## GOAL OF THE EXERCISE:
In the entries that follow, how many lines contain the word "waiting"? Answer with the number only.

Recorded data
***

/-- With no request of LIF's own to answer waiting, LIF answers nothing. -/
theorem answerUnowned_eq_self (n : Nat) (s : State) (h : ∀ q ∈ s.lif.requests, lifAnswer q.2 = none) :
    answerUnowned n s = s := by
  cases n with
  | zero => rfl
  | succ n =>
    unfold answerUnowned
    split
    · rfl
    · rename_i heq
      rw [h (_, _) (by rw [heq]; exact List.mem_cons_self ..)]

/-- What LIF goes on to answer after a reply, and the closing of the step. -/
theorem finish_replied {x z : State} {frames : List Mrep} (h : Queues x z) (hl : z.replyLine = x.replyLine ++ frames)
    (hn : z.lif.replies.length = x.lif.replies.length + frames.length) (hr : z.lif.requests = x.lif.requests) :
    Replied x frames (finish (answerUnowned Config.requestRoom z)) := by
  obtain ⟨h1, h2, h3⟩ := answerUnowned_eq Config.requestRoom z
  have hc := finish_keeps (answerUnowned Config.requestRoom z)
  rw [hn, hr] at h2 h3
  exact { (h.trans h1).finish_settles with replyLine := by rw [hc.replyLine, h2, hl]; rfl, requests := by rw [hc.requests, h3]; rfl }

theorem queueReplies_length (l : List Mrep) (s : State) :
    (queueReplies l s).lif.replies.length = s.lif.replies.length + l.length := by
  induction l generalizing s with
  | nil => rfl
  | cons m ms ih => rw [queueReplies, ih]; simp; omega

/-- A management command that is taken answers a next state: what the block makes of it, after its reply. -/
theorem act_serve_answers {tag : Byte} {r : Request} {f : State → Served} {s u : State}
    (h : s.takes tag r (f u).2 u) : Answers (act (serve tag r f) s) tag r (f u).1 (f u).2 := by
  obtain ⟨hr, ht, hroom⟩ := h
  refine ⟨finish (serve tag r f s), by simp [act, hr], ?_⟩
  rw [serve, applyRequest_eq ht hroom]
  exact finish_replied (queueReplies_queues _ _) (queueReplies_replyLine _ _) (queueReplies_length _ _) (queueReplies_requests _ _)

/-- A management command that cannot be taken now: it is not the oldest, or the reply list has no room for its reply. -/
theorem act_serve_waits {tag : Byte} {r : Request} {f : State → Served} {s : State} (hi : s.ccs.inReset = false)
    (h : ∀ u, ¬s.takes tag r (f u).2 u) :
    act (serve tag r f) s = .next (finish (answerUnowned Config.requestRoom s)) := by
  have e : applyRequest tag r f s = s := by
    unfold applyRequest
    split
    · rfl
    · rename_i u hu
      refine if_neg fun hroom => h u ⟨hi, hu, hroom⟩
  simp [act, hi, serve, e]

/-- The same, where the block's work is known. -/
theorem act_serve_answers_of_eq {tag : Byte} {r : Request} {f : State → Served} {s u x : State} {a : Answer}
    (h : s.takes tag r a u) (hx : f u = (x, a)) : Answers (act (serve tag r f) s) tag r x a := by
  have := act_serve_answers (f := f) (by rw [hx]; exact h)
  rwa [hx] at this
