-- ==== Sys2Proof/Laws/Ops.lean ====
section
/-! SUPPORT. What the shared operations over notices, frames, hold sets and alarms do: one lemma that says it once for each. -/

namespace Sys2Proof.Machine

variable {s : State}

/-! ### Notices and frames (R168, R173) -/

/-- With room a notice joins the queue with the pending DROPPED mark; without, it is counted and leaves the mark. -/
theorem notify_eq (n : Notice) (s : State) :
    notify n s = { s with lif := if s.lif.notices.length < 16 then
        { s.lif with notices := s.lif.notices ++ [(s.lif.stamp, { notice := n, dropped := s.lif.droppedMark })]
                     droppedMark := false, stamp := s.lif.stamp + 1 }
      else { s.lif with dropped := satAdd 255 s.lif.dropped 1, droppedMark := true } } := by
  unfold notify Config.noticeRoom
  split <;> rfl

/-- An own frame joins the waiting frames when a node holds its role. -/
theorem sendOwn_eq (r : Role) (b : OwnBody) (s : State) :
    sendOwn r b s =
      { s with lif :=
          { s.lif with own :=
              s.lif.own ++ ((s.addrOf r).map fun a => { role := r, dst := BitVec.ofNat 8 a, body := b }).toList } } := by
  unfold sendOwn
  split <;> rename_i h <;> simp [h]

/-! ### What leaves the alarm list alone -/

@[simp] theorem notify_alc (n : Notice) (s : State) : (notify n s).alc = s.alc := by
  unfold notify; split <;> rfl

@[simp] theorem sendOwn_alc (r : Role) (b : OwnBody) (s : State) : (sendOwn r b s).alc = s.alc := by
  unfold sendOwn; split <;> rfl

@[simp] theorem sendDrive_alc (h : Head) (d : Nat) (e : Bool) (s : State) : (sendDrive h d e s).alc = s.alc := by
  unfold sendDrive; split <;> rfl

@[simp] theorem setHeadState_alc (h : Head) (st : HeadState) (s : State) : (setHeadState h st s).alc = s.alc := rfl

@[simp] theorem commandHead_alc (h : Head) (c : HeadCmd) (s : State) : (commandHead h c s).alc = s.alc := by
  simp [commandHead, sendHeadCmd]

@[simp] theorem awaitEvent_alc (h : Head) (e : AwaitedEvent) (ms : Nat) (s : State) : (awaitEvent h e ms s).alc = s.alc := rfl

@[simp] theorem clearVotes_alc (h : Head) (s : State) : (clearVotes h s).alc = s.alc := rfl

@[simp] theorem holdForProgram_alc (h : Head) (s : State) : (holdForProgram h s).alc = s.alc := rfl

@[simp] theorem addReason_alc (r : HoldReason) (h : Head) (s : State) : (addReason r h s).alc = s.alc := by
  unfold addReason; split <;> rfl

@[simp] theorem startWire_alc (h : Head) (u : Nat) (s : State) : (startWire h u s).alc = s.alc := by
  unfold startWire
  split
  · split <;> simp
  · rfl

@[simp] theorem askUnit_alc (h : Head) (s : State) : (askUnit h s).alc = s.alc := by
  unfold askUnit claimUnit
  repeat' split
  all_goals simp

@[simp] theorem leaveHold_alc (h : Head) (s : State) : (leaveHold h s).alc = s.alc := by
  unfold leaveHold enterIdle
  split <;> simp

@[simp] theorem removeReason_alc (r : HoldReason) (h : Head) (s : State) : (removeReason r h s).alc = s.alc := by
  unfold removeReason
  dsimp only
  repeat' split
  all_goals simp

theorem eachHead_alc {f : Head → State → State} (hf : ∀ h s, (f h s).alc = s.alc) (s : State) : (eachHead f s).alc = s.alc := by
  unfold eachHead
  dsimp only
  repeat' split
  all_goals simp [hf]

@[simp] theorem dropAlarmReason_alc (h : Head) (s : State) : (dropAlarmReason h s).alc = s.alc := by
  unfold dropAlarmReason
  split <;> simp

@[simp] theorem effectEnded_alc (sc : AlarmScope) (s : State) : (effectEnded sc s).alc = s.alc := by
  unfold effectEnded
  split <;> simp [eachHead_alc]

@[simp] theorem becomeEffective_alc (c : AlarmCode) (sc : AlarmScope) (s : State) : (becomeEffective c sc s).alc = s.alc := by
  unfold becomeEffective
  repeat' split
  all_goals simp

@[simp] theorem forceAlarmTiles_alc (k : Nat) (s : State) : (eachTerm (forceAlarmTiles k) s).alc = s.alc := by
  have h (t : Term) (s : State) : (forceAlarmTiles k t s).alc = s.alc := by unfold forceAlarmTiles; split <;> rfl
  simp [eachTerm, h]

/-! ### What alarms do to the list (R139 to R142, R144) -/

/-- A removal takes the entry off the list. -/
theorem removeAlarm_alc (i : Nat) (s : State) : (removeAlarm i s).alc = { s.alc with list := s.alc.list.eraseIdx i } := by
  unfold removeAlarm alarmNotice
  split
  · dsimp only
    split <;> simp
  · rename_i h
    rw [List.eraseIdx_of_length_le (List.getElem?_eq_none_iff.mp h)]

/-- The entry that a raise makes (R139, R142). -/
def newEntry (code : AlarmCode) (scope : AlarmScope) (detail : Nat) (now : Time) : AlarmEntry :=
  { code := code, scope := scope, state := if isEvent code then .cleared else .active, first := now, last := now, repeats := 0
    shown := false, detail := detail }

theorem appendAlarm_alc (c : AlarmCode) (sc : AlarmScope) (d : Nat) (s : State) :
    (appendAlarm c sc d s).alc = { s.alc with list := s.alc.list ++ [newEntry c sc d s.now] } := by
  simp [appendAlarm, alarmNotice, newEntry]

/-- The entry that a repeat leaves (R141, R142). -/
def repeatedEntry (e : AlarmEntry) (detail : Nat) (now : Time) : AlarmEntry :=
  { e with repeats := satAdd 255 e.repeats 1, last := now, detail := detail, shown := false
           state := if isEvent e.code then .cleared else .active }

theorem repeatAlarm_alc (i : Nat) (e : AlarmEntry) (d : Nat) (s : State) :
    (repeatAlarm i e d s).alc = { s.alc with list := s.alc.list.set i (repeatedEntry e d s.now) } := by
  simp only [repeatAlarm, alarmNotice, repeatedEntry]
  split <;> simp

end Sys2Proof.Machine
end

***

## ANSWER BOX:
2